> _WHAT THE TASK REQUIRES_
Please copy the leading lines of the entries below exactly, concluding with the line in which "swl := tabPut" occurs.

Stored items
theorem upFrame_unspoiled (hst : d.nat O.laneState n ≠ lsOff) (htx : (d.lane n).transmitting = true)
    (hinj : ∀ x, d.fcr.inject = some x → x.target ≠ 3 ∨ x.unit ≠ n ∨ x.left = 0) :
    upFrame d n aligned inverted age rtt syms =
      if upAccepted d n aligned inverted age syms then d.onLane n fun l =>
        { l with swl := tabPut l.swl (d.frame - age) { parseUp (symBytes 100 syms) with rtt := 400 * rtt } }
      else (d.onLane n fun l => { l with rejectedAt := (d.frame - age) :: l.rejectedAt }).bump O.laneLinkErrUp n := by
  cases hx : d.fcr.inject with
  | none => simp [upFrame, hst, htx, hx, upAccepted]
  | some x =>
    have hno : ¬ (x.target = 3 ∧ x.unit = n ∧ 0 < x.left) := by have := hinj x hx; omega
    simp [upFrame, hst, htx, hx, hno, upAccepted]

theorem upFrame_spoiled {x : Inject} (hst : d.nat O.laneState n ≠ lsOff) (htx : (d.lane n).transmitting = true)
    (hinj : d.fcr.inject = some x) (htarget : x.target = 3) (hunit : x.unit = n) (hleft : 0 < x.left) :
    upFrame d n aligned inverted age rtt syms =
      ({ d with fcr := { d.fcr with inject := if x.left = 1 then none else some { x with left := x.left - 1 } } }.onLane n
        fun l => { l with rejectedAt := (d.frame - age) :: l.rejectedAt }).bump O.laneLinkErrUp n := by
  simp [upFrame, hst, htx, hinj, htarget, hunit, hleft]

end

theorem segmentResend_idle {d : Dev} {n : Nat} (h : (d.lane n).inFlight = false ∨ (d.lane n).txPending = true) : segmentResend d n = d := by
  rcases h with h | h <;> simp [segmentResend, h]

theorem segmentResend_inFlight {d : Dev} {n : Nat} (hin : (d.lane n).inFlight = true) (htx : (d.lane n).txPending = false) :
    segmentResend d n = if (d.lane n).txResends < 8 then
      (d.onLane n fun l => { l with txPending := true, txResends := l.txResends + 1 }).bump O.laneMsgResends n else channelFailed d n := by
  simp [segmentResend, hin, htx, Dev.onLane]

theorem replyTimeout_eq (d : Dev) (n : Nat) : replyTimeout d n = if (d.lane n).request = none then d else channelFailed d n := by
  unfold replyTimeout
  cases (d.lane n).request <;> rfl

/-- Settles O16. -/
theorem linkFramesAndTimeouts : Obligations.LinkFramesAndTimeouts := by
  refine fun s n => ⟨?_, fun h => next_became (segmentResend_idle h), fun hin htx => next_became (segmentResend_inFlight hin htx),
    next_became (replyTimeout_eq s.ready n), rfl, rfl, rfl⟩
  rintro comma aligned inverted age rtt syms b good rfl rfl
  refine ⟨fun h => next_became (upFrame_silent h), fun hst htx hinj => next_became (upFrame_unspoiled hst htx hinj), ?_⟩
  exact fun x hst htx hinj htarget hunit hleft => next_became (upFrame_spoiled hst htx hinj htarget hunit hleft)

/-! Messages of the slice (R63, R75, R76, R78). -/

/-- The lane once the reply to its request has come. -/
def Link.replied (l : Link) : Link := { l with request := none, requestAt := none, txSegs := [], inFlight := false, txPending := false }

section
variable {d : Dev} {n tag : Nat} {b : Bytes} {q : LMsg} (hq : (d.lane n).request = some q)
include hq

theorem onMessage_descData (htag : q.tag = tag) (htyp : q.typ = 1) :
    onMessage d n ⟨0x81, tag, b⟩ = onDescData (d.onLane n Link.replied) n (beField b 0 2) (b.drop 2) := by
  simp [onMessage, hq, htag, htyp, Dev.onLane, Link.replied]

> _TASK RESULT_
theorem upFrame_unspoiled (hst : d.nat O.laneState n ≠ lsOff) (htx : (d.lane n).transmitting = true)
    (hinj : ∀ x, d.fcr.inject = some x → x.target ≠ 3 ∨ x.unit ≠ n ∨ x.left = 0) :
    upFrame d n aligned inverted age rtt syms =
      if upAccepted d n aligned inverted age syms then d.onLane n fun l =>
        { l with swl := tabPut l.swl (d.frame - age) { parseUp (symBytes 100 syms) with rtt := 400 * rtt } }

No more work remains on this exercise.